Jakarta, CNBC Indonesia - British luxury car manufacturer Aston Martin has announced plans to lay off 20% of its workforce. This efficiency measure is being taken to save costs of approximately £40 million after the company reported increased losses in the 2025 fiscal year.

The group, which is majority-owned by Canadian billionaire Lawrence Stroll, stated that it will cut around 500 employees. This decision follows a similar move earlier this year, which resulted in the layoff of 170 workers as part of the company’s operational adjustments.

Aston Martin’s management revealed that after conducting an organizational adjustment process in early 2025 to ensure that business resources align with future plans, they had to make a difficult decision at the end of 2025 to implement further changes.

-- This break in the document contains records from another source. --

/-! ## Operands out of range -/

/-- Rules R102 to R104, R108 and R221: an operand that is no unsigned byte ends the command, whatever it would store. -/
theorem storeCheckedByte_faults {s : State} (put : Byte → State) (h : s.portA < 0 ∨ 255 < s.portA) :
    ∃ t, storeCheckedByte s put = .next t ∧ EndsFault s t .range (.bounds 0 255 s.portA) ∧ SameBanks s t ∧
      SameOutsideBanks s t := by
  have hv : ¬ RangeOK s.portA 1 .U := by
    rw [rangeOK_byte]
    omega
  exact ⟨_, storeCheckedByte_range put hv, Ends.complete .., SameBanks.complete s _ _, SameOutsideBanks.complete ..⟩

/-! ## The header setters -/

theorem KeepsPayload.samePayload {g : Packet → Packet} (h : KeepsPayload g) (p : Packet) : SamePayload p (g p) := by
  obtain ⟨hpset, hplen, hpay⟩ := h p
  exact ⟨hpset, hplen, hpay ▸ SameBytes.refl _⟩

theorem forall_headerSetters {P : (BitVec 8 → Instr) × (Packet → Byte) → Prop} : (∀ c ∈ headerSetters, P c) ↔
    P (.setSource, Packet.src) ∧ P (.setDestination, Packet.dst) ∧ P (.setType, Packet.typ) := by
  simp [headerSetters]

/-- Rules R102 to R104: the setter `c.1` stores its operand with `put` in the register `c.2`, and in no register of another
setter. -/
structure StoresHeaderByte (c : (BitVec 8 → Instr) × (Packet → Byte)) (put : Byte → Packet → Packet) : Prop where
  exec : ∀ k s, exec (c.1 k) s = setHeaderByte put k s
  writes : ∀ b, WritesHeader (put b)
  stored : ∀ b p, c.2 (put b p) = b
  others : ∀ b p, ∀ d ∈ headerSetters, d.2 (put b p) ≠ d.2 p → d.1 = c.1

theorem StoresHeaderByte.setSource : StoresHeaderByte (.setSource, Packet.src) Packet.putSrc where
  exec := exec_setSource
  writes b := ⟨b, .inl rfl⟩
  stored _ _ := rfl
  others _ _ := forall_headerSetters.2 ⟨fun _ => rfl, absurd rfl, absurd rfl⟩

theorem StoresHeaderByte.setDestination : StoresHeaderByte (.setDestination, Packet.dst) Packet.putDst where
  exec := exec_setDestination
  writes b := ⟨b, .inr (.inl rfl)⟩
  stored _ _ := rfl
  others _ _ := forall_headerSetters.2 ⟨absurd rfl, fun _ => rfl, absurd rfl⟩

theorem StoresHeaderByte.setType : StoresHeaderByte (.setType, Packet.typ) Packet.putTyp where
  exec := exec_setType
  writes b := ⟨b, .inr (.inr rfl)⟩
  stored _ _ := rfl
  others _ _ := forall_headerSetters.2 ⟨absurd rfl, absurd rfl, fun _ => rfl⟩

theorem headerSetters_store : ∀ c ∈ headerSetters, ∃ put, StoresHeaderByte c put :=
  forall_headerSetters.2 ⟨⟨_, .setSource⟩, ⟨_, .setDestination⟩, ⟨_, .setType⟩⟩

/-- Settles O12: every setter checks its operand and then writes its own register. -/
theorem headerSettersCheckThenStore : Obligations.HeaderSettersCheckThenStore := by
  intro c hc s j
  obtain ⟨put, hput⟩ := headerSetters_store c hc
  let g := put (byteOf s.portA)
  have hbank : ((s.updBank j g).finish .ok).bank j = g (s.bank j) := State.bank_updBank_self ..
  rw [hput.exec, setHeaderByte, withBank_bankField]
  refine ⟨fun h0 h1 => ⟨_, storeCheckedByte_ok _ ((rangeOK_byte _).2 ⟨h0, h1⟩), Ends.updBank_complete .., ?_⟩,
    storeCheckedByte_faults _⟩
  rw [hbank, hput.stored]
  exact ⟨byteOf_toNat h0 h1, fun d hd hne => congrFun (hput.others _ _ d hd hne),
    (hput.writes _).keepsPayload.samePayload _, SameBanksBut.updBank_complete s j _ _ _,
    SameOutsideBanks.updBank_complete ..⟩

/-! ## The header getters -/

theorem exec_headerGetters : ∀ c ∈ headerGetters, ∀ k s, exec (c.1 k) s = getHeaderByte c.2 k s := by
  simp only [headerGetters, List.forall_mem_cons]
  exact ⟨exec_getSource, exec_getDestination, exec_getType, nofun⟩

/-- Settles O13: a getter ends with the byte it reads, and does nothing else. -/
theorem headerGettersReturnTheByte : Obligations.HeaderGettersReturnTheByte := by
  intro c hc s j
  exact ⟨_, (exec_headerGetters c hc _ s).trans (withBank_bankField ..), Ends.complete .., SameBanks.complete s _ _,
    SameOutsideBanks.complete ..⟩

/-! ## The local address -/

/-- Settles O14: SETADDRESS is a checked store to `LADDR`, GETADDRESS ends with `LADDR`. -/
theorem addressCommandsReachLaddr : Obligations.AddressCommandsReachLaddr := by
  intro s
  rw [exec_setAddress]
  refine ⟨fun h0 h1 => ?_, storeCheckedByte_faults _, ?_⟩
  · let u : State := { s with laddr := byteOf s.portA }
    obtain ⟨-, hrx, htx, hstreams, hports⟩ := SameOutsideBanks.complete u codeOk .ok
    exact ⟨_, storeCheckedByte_ok _ ((rangeOK_byte _).2 ⟨h0, h1⟩), Ends.complete u .., byteOf_toNat h0 h1,
      SameBanks.of_eq fun _ => rfl, hrx, htx, hstreams, hports⟩
  · exact ⟨_, exec_getAddress s, Ends.complete .., SameBanks.complete s _ _, SameOutsideBanks.complete ..⟩
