-- ==== Sys2Proof/Machine/Dispatch.lean ====
section
/-!
DEFINITION. One arm per instruction: the meaning of every row of spec/opcode_table.json.
-/
namespace Sys2Proof.Machine

def exec (i : Instr) (s : State) : Host.Outcome State Fault Refusal :=
  match i with
  | .reset => Sys2Proof.Machine.execReset s
  | .wr addr wdata => Sys2Proof.Machine.execWr addr wdata s
  | .rd addr => Sys2Proof.Machine.execRd addr s
  | .smp sdata => Sys2Proof.Machine.execSmp sdata s
  | .eos => Sys2Proof.Machine.execEos s
  | .srcerr => Sys2Proof.Machine.execSrcerr s
  | .pop => Sys2Proof.Machine.execPop s
  | .nop => Sys2Proof.Machine.execNop s
  | .start => Sys2Proof.Machine.execStart s
  | .abort => Sys2Proof.Machine.execAbort s
  | .clrerr => Sys2Proof.Machine.execClrerr s
  | .clrcnt => Sys2Proof.Machine.execClrcnt s
  | .reserved5 => Sys2Proof.Machine.execReserved5 s
  | .reserved6 => Sys2Proof.Machine.execReserved6 s
  | .reserved7 => Sys2Proof.Machine.execReserved7 s
  | .crcInit => Sys2Proof.Machine.execCrcInit s
  | .crcByte arg => Sys2Proof.Machine.execCrcByte arg s
  | .whtInit => Sys2Proof.Machine.execWhtInit s
  | .whtStep => Sys2Proof.Machine.execWhtStep s
  | .whtXor arg => Sys2Proof.Machine.execWhtXor arg s
  | .crcTest => Sys2Proof.Machine.execCrcTest s
  | .reservedE => Sys2Proof.Machine.execReservedE s
  | .reservedF => Sys2Proof.Machine.execReservedF s
  | .reservedKind kind rest => Sys2Proof.Machine.execReservedKind kind rest s
  | .scan => Sys2Proof.Machine.execScan s
  | .finish => Sys2Proof.Machine.execFinish s
  | .phase => Sys2Proof.Machine.execPhase s
  | .extract => Sys2Proof.Machine.execExtract s
  | .parse => Sys2Proof.Machine.execParse s

end Sys2Proof.Machine
end

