/-- R77 and R78: byte `k` of the whitening sequence is the low byte of `v_k`, for the states `v_0 = 0x1FF`,
`v_(k+1) = lfsr_next(v_k)`; its first 16 bytes and first 10 states; and de-whitening keeps the length and XORs byte k
with `W[k]`, from `W[0]` on for every list. -/
def Obligations.DewhitenXorsTheSequence : Prop :=
  (∀ v : Nat → BitVec 9, v 0 = 0x1FF → (∀ k, v (k + 1) = lfsrNext (v k)) →
    ∀ k, whitening k = (v k).extractLsb' 0 8) ∧
  (List.range 16).map whitening =
    [0xFF, 0xE1, 0x1D, 0x9A, 0xED, 0x85, 0x33, 0x24, 0xEA, 0x7A, 0xD2, 0x39, 0x70, 0x97, 0x57, 0x0A] ∧
  (List.range 10).map lfsrState =
    [0x1FF, 0x1E1, 0x01D, 0x19A, 0x1ED, 0x185, 0x033, 0x024, 0x0EA, 0x07A] ∧
  ∀ x : List Byte, (dewhiten x).length = x.length ∧
    ∀ k : Nat, (dewhiten x)[k]? = x[k]?.map (fun b => b ^^^ whitening k)

/-- R83: de-whitening twice gives the sequence back. -/
def Obligations.DewhitenInvolution : Prop := ∀ x : List Byte, dewhiten (dewhiten x) = x

/-- R79 to R81: `crc_bit` by the rule's formula on integers for every register and bit, with its examples; `crc_byte`
feeds bits 7 to 0 in that order; `crc16` starts from 0xFFFF and feeds each byte in order. R84: a message followed by its
own CRC, high byte first, has residue 0; and the rule's example. -/
def Obligations.CrcResidueIsZero : Prop :=
  (∀ (c : BitVec 16) (m : Bool), (crcBit c m).toNat =
    if c.getLsbD 15 ≠ m then ((c.toNat <<< 1) ^^^ 0x8005) &&& 0xFFFF else (c.toNat <<< 1) &&& 0xFFFF) ∧
  crcBit 0x8000 false = 0x8005 ∧ crcBit 0x8000 true = 0x0000 ∧ crcBit 0x0000 true = 0x8005 ∧
  (∀ (c : BitVec 16) (b : Byte),
    crcByte c b = [7, 6, 5, 4, 3, 2, 1, 0].foldl (fun (c : BitVec 16) (i : Nat) => crcBit c (b.getLsbD i)) c) ∧
  crc16 [] = 0xFFFF ∧
  (∀ (bs : List Byte) (b : Byte), crc16 (bs ++ [b]) = crcByte (crc16 bs) b) ∧
  (∀ m : List Byte, crc16 (m ++ [(crc16 m >>> 8).setWidth 8, (crc16 m &&& 0xFF).setWidth 8]) = 0) ∧
  crc16 [0x31, 0x32, 0x33, 0x34, 0x35, 0x36, 0x37, 0x38, 0x39] = 0xAEE7 ∧
  crc16 [0x31, 0x32, 0x33, 0x34, 0x35, 0x36, 0x37, 0x38, 0x39, 0xAE, 0xE7] = 0

/-- The CRC detects every change of one byte, so every single flipped bit (60_exceptions.md, ChecksumError). -/
def Obligations.CrcDetectsOneChangedByte : Prop :=
  (∀ (pre post : List Byte) (b b' : Byte), b ≠ b' → crc16 (pre ++ b :: post) ≠ crc16 (pre ++ b' :: post)) ∧
  (∀ (pre post : List Byte) (b : Byte) (k : Nat), k < 8 → crc16 (pre ++ b :: post) = 0 →
    crc16 (pre ++ (b ^^^ (1#8 <<< k)) :: post) ≠ 0)

/-- R85 to R90: the codec commands, each with everything it leaves unchanged. -/
def Obligations.CodecCommandsUpdateTestRegisters : Prop :=
  ∀ s : State,
    exec .crcInit s = .next { s with crcReg := 0xFFFF } ∧
    (∀ b : Byte, exec (.crcByte b) s = .next { s with crcReg := crcByte s.crcReg b }) ∧
    exec .crcTest s = .next { s with codecOut := BitVec.ofNat 8 (decide (s.crcReg = 0)).toNat } ∧
    exec .whtInit s = .next { s with whtReg := 0x1FF } ∧
    exec .whtStep s = .next { s with whtReg := lfsrNext s.whtReg } ∧
    (∀ x : Byte, exec (.whtXor x) s =
      .next { s with codecOut := x ^^^ s.whtReg.extractLsb' 0 8, whtReg := lfsrNext s.whtReg })

/-- R91: the codec test registers and the frame path are separate. Two states that differ in the test registers alone
(and in the last read response, which may show them) step to states that differ in nothing else, and no internal step
changes a test register. -/
def Obligations.FramePathAndCodecAreSeparate : Prop :=
  (∀ (i : Instr) (s s' : State), s.withoutCodec = s'.withoutCodec → sameButCodec (exec i s) (exec i s')) ∧
  (∀ s s' : State, s.withoutCodec = s'.withoutCodec → sameButCodec (step s) (step s')) ∧
  (∀ (i : Instr) (s t : State), i.isInternal = true → exec i s = .next t →
    t.crcReg = s.crcReg ∧ t.whtReg = s.whtReg ∧ t.codecOut = s.codecOut)

/-! ### Descriptor and START (R92 to R98) -/

/-- R92: CFG_ERR's code is the number of the first check that fails, in the rule's order, on the fields at their bits of
CFG0 and CFG2 (R23, R25); codes 10 to 15 are never produced. -/
def Obligations.ConfigErrorIsFirstFailingCheck : Prop :=
  ∀ (p : Params) (cfg0 cfg2 : Word) (npre rep stride : Nat),
    ([2, 3, 4, 6, 8, 12, 16, 24] : List Nat)[(cfg0.extractLsb' 0 3).toNat]? = some npre →
    ([0, 1, 1, 2] : List Nat)[(cfg0.extractLsb' 4 3).toNat % 4]? = some rep →
    stride = (cfg2.extractLsb' 0 16).toNat →
    configError p cfg0 cfg2 = BitVec.ofNat 4 ((([
      decide (cfg0.extractLsb' 8 2 ≠ 0),
      decide (cfg0.extractLsb' 12 2 ≠ 1),
      cfg0.getLsbD 18,
      cfg0.getLsbD 19,
      cfg0.getLsbD 20,
      decide (rep = 0),
      decide (stride = 0),
      decide (p.maxStride < stride),
      decide (p.bufCap < (8 * (npre + 2 * rep) + (2 + 255 + 2) * 8) * stride)] : List Bool).findIdx? id).elim 0 (· + 1)) ∧
    (configError p cfg0 cfg2).toNat ≤ 9

/-- R95: the pattern's bits: the preamble alternates 1, 0, and then each sync byte, SYNC1 first, bit 7 first. -/
def Obligations.PatternBitsMsbFirst : Prop :=
  ∀ cfg0 cfg1 cfg2 : Word, ∀ d, d = buildDescriptor cfg0 cfg1 cfg2 →
    d.pattern.length = d.n ∧ d.n = 8 * (d.npre + d.nsync) ∧
    (∀ j < 8 * d.npre, d.pattern[j]? = some (decide (j % 2 = 0))) ∧
    (∀ j < 8 * d.nsync, d.pattern[8 * d.npre + j]? =
      some ((if j / 8 % 2 = 0 then cfg1.extractLsb' 8 8 else cfg1.extractLsb' 0 8).getLsbD (7 - j % 8)))
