-- ==== Sys2Proof/Laws/Meanings.lean ====
section
/-!
SUPPORT. What each meaning can do, said once: if it answers a next state, that state is one of these, with the guard it
was reached under. The meanings that answer the same update in every state need no lemma: they are that update.
-/
namespace Sys2Proof.Machine

/-- START (R98): a command error, a configuration error, or a new session. -/
theorem execStart_next {s t : State} (h : execStart s = .next t) :
    (s.st ≠ .idle ∧ t = { s with cmdErr := true }) ∨
    (s.st = .idle ∧ configError s.params s.cfg0 s.cfg2 ≠ 0 ∧
      t = { s with cfgErr := configError s.params s.cfg0 s.cfg2 }) ∨
    (s.st = .idle ∧ configError s.params s.cfg0 s.cfg2 = 0 ∧ t = s.openSession) := by
  unfold execStart at h
  split at h
  · rename_i h1; cases h; exact .inl ⟨h1, rfl⟩
  · rename_i h1
    split at h
    · rename_i h2; cases h; exact .inr (.inl ⟨not_not.mp h1, h2, rfl⟩)
    · rename_i h2; cases h; exact .inr (.inr ⟨not_not.mp h1, not_not.mp h2, rfl⟩)

/-- A write to CFG0 to CFG2 (R46): ignored with WERR outside IDLE, else stored. -/
theorem State.writeConfig_cases (s s' : State) :
    (s.st ≠ .idle ∧ s.writeConfig s' = { s with werr := true }) ∨ (s.st = .idle ∧ s.writeConfig s' = s') := by
  unfold State.writeConfig
  split
  · rename_i h; exact .inl ⟨h, rfl⟩
  · rename_i h; exact .inr ⟨not_not.mp h, rfl⟩

/-- A write to an offset other than CTRL's (R119): ignored with WERR, or one register is written. -/
theorem execWr_next {addr : BitVec 8} {wdata : Word} {s t : State} (ha : regAt addr ≠ some .ctrl)
    (h : execWr addr wdata s = .next t) :
    t = { s with werr := true } ∨
    (s.st = .idle ∧ regAt addr = some .cfg0 ∧ t = { s with cfg0 := wdata &&& cfg0Mask }) ∨
    (s.st = .idle ∧ regAt addr = some .cfg1 ∧ t = { s with cfg1 := wdata }) ∨
    (s.st = .idle ∧ regAt addr = some .cfg2 ∧ t = { s with cfg2 := wdata &&& cfg2Mask }) ∨
    (regAt addr = some .crcReg ∧ t = { s with crcReg := wdata.setWidth 16 }) ∨
    (regAt addr = some .whtReg ∧ t = { s with whtReg := wdata.setWidth 9 }) := by
  unfold execWr at h
  split at h
  case h_2 h2 => exact absurd h2 ha
  case h_3 h3 =>
    cases h
    rcases State.writeConfig_cases s { s with cfg0 := wdata &&& cfg0Mask } with ⟨_, h⟩ | ⟨hs, h⟩
    · exact .inl h
    · exact .inr (.inl ⟨hs, h3, h⟩)
  case h_4 h3 =>
    cases h
    rcases State.writeConfig_cases s { s with cfg1 := wdata } with ⟨_, h⟩ | ⟨hs, h⟩
    · exact .inl h
    · exact .inr (.inr (.inl ⟨hs, h3, h⟩))
  case h_5 h3 =>
    cases h
    rcases State.writeConfig_cases s { s with cfg2 := wdata &&& cfg2Mask } with ⟨_, h⟩ | ⟨hs, h⟩
    · exact .inl h
    · exact .inr (.inr (.inr (.inl ⟨hs, h3, h⟩)))
  case h_6 h3 => cases h; exact .inr (.inr (.inr (.inr (.inl ⟨h3, rfl⟩))))
  case h_7 h3 => cases h; exact .inr (.inr (.inr (.inr (.inr ⟨h3, rfl⟩))))
  all_goals cases h; exact .inl rfl

/-- SAMPLE (R127, R118): accepted, or kept pending. -/
theorem execSmp_next {sdata : Word} {s t : State} (h : execSmp sdata s = .next t) :
    (∃ x, sampleOperand s.params sdata = some x ∧ s.sampleReady = true ∧ t = s.acceptSample x) ∨
    (s.sampleReady = false ∧ t = s.keepPending (.smp sdata)) := by
  unfold execSmp at h
  split at h
  · cases h
  · rename_i x hx
    split at h
    · rename_i hr; cases h; exact .inl ⟨x, hx, hr, rfl⟩
    · rename_i hr; cases h; exact .inr ⟨by simpa using hr, rfl⟩

/-- EOS (R128, R118). -/
theorem execEos_next {s t : State} (h : execEos s = .next t) :
    (s.eosReady = true ∧ t = { s with eos := true }) ∨ (s.eosReady = false ∧ t = s.keepPending .eos) := by
  unfold execEos at h
  split at h
  · rename_i hr; cases h; exact .inl ⟨hr, rfl⟩
  · rename_i hr; cases h; exact .inr ⟨by simpa using hr, rfl⟩

/-- SRC_ERR (R129). -/
theorem execSrcerr_next {s t : State} (h : execSrcerr s = .next t) :
    (s.st.running = true ∧ t = { s with st := .srcErr, srcErr := true, dBytes := [] }) ∨
    (s.st.running = false ∧ t = s) := by
  unfold execSrcerr at h
  split at h
  · rename_i hr; cases h; exact .inl ⟨hr, rfl⟩
  · rename_i hr; cases h; exact .inr ⟨by simpa using hr, rfl⟩

/-- POP (R130, R118). -/
theorem execPop_next {s t : State} (h : execPop s = .next t) :
    (∃ b rest, s.out = b :: rest ∧ t = { s with out := rest, popped := s.popped ++ [b] }) ∨
    (s.out = [] ∧ t = s.keepPending .pop) := by
  unfold execPop at h
  split at h
  · rename_i ho; cases h; exact .inr ⟨ho, rfl⟩
  · rename_i b rest ho; cases h; exact .inl ⟨b, rest, ho, rfl⟩

/-- SCAN's test (R107): a candidate, or one sample further. -/
theorem State.scanTest_cases (s : State) :
    (patternMatch s.smp s.desc.stride s.withThreshold.th s.pos s.desc.pattern = true ∧
      s.scanTest = { s.withThreshold with thHold := s.withThreshold.th, st := .phase }) ∨
    (patternMatch s.smp s.desc.stride s.withThreshold.th s.pos s.desc.pattern = false ∧
      s.scanTest = s.withThreshold.moveTo (s.pos + 1)) := by
  unfold State.scanTest
  split
  · rename_i h; exact .inl ⟨h, rfl⟩
  · rename_i h; exact .inr ⟨by simpa using h, rfl⟩

/-- SCAN (R107): it holds, or it tests the pattern at `pos` with every sample it reads held. -/
theorem execScan_next {s t : State} (h : execScan s = .next t) :
    (s.scanEnabled = false ∧ t = s) ∨
    (s.scanEnabled = true ∧ s.desc.thsize ≠ 0 ∧ (∀ k ∈ scanReads s, (Memory.read s.smp k).isSome) ∧ t = s.scanTest) := by
  unfold execScan at h
  split at h
  · rename_i hg
    split at h
    · cases h
    · rename_i hz
      split at h
      · cases h
      · rename_i ha; cases h
        exact .inr ⟨hg, hz, (firstAbsent_eq_none_iff _ _).mp ha, rfl⟩
  · rename_i hg; cases h; exact .inl ⟨by simpa using hg, rfl⟩

/-- FINISH (R108). -/
theorem execFinish_next {s t : State} (h : execFinish s = .next t) :
    (s.finishEnabled = false ∧ t = s) ∨ (s.finishEnabled = true ∧ t = { s with st := .done }) := by
  unfold execFinish at h
  split at h
  · rename_i hg; cases h; exact .inr ⟨hg, rfl⟩
  · rename_i hg; cases h; exact .inl ⟨by simpa using hg, rfl⟩

/-- PHASE (R109): it holds, or it chooses a run of the sweep with every sample it reads held. -/
theorem execPhase_next {s t : State} (h : execPhase s = .next t) :
    (s.phaseEnabled = false ∧ t = s) ∨
    (s.phaseEnabled = true ∧ (∀ k ∈ phaseReads s, (Memory.read s.smp k).isSome) ∧
      ∃ a b, chosenRun (phaseSweep s) = some (a, b) ∧
        t = { s with mid := (a + b) / 2, runlen := b - a + 1, st := .extract }) := by
  unfold execPhase at h
  split at h
  · rename_i hg
    split at h
    · cases h
    · rename_i ha
      split at h
      · cases h
      · rename_i a b hr; cases h
        exact .inr ⟨hg, (firstAbsent_eq_none_iff _ _).mp ha, a, b, hr, rfl⟩
  · rename_i hg; cases h; exact .inl ⟨by simpa using hg, rfl⟩

/-- EXTRACT (R111). -/
theorem execExtract_next {s t : State} (h : execExtract s = .next t) :
    (s.extractEnabled = false ∧ t = s) ∨
    (s.extractEnabled = true ∧ (∀ k ∈ candidateIndices s, (Memory.read s.smp k).isSome) ∧
      t = { s with dBytes := candidateData s, st := .parse }) := by
  unfold execExtract at h
  split at h
  · rename_i hg
    split at h
    · cases h
    · rename_i ha; cases h
      exact .inr ⟨hg, (firstAbsent_eq_none_iff _ _).mp ha, rfl⟩
  · rename_i hg; cases h; exact .inl ⟨by simpa using hg, rfl⟩

/-- PARSE (R113): it holds, emits a packet for which there is room, or drops the frame. -/
theorem execParse_next {s t : State} (h : execParse s = .next t) :
    (s.parseEnabled = false ∧ t = s) ∨
    (s.st = .parse ∧ ∃ p, s.parsed = .packet p ∧ 1 + p.payload.length ≤ s.room ∧ t = s.emitPacket p) ∨
    (s.st = .parse ∧ ∃ c, s.parsed = .drop c ∧ t = s.dropFrame c) := by
  unfold execParse at h
  split at h
  · rename_i hg
    rw [State.parseEnabled, Bool.and_eq_true] at hg
    have hst : s.st = .parse := by simpa using hg.1
    split at h
    · rename_i p hp; cases h
      have := hg.2
      rw [hp] at this
      exact .inr (.inl ⟨hst, p, hp, by simpa using this, rfl⟩)
    · rename_i c hc; cases h
      exact .inr (.inr ⟨hst, c, hc, rfl⟩)
  · rename_i hg; cases h; exact .inl ⟨by simpa using hg, rfl⟩

/-- A transaction that stays pending changes nothing but its agent's queue (R118). -/
theorem State.keepPending_eq (i : Instr) (s : State) :
    s.keepPending i = { s with inputs := (s.keepPending i).inputs } := by
  unfold State.keepPending
  split <;> rfl

/-- A command leaves the pending transactions alone. -/
theorem execCommand_inputs {wdata : Word} {s t : State} (h : execCommand wdata s = .next t) : t.inputs = s.inputs := by
  unfold execCommand at h
  split at h
  case h_2 => rcases execStart_next h with ⟨_, rfl⟩ | ⟨_, _, rfl⟩ | ⟨_, _, rfl⟩ <;> rfl
  all_goals cases h; rfl

/-- What an instruction does to the pending transactions: nothing, or it puts its own back at the head (R118). -/
theorem exec_inputs {i : Instr} {s t : State} (h : exec i s = .next t) :
    t.inputs = s.inputs ∨ (((∃ d, i = .smp d) ∨ i = .eos ∨ i = .pop) ∧ t = s.keepPending i) := by
  cases i <;> simp only [exec] at h
  case wr a w =>
    left
    by_cases ha : regAt a = some .ctrl
    · rw [execWr, ha] at h; exact execCommand_inputs h
    · rcases execWr_next ha h with rfl | ⟨_, _, rfl⟩ | ⟨_, _, rfl⟩ | ⟨_, _, rfl⟩ | ⟨_, rfl⟩ | ⟨_, rfl⟩ <;> rfl
  case smp d =>
    rcases execSmp_next h with ⟨x, _, _, rfl⟩ | ⟨_, rfl⟩
    · exact .inl rfl
    · exact .inr ⟨.inl ⟨d, rfl⟩, rfl⟩
  case eos =>
    rcases execEos_next h with ⟨_, rfl⟩ | ⟨_, rfl⟩
    · exact .inl rfl
    · exact .inr ⟨.inr (.inl rfl), rfl⟩
  case pop =>
    rcases execPop_next h with ⟨_, _, _, rfl⟩ | ⟨_, rfl⟩
    · exact .inl rfl
    · exact .inr ⟨.inr (.inr rfl), rfl⟩
  case srcerr => left; rcases execSrcerr_next h with ⟨_, rfl⟩ | ⟨_, rfl⟩ <;> rfl
  case start => left; rcases execStart_next h with ⟨_, rfl⟩ | ⟨_, _, rfl⟩ | ⟨_, _, rfl⟩ <;> rfl
  case scan =>
    left
    rcases execScan_next h with ⟨_, rfl⟩ | ⟨_, _, _, rfl⟩
    · rfl
    · rcases s.scanTest_cases with ⟨_, e⟩ | ⟨_, e⟩ <;> rw [e] <;> rfl
  case finish => left; rcases execFinish_next h with ⟨_, rfl⟩ | ⟨_, rfl⟩ <;> rfl
  case phase => left; rcases execPhase_next h with ⟨_, rfl⟩ | ⟨_, _, _, _, _, rfl⟩ <;> rfl
  case extract => left; rcases execExtract_next h with ⟨_, rfl⟩ | ⟨_, _, rfl⟩ <;> rfl
  case parse => left; rcases execParse_next h with ⟨_, rfl⟩ | ⟨_, _, _, _, rfl⟩ | ⟨_, _, _, rfl⟩ <;> rfl
  case reservedKind => cases h
  all_goals cases h; exact .inl rfl

end Sys2Proof.Machine
end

“This latest program will ultimately impact up to 20% of our valuable workforce,” the official statement from Aston Martin’s management read, as quoted by the Guardian.

The details of these job cuts were released alongside a report of pre-tax losses that increased to £363.9 million in 2025. This figure is higher than the £289.1 million loss in the previous year.

The company’s performance has been pressured by trade barriers due to increased tariffs from the United States, as well as weakening market demand. This situation had been anticipated by investors after the company issued its fifth profit warning since September 2024 and sold the permanent naming rights to its Formula One team for £50 million.

Aston Martin’s Chief Executive Officer, Adrian Hallmark, stated on Wednesday that cutting the number of employees will not immediately solve all of the company’s restructuring needs, but this step is an important part of the company’s overall strategy.

“The process of reducing the number of employees is already underway, which is important to make us leaner and more effective in the future,” said Adrian Hallmark.

The iconic car manufacturer currently has its headquarters in Gaydon, Warwickshire, as well as manufacturing facilities in St Athan, South Wales. Historically, the company’s share value has fallen sharply since it was listed on the stock exchange in 2019, accompanied by a dealer inventory crisis and ongoing production challenges.

The company explained that the trade tariffs imposed by Donald Trump have exacerbated these problems, making 2025 one of the most turbulent years in recent times. The company was forced to navigate an unpredictable policy landscape and supply chain challenges that have impacted volume, efficiency, and margins.

“This year has made one reality impossible to ignore: even the most resilient luxury brands are not immune to geopolitical friction, and the barriers created by these trade obstacles have reshaped the competitive environment in a way that requires us to adapt and make difficult decisions,” added the company’s management.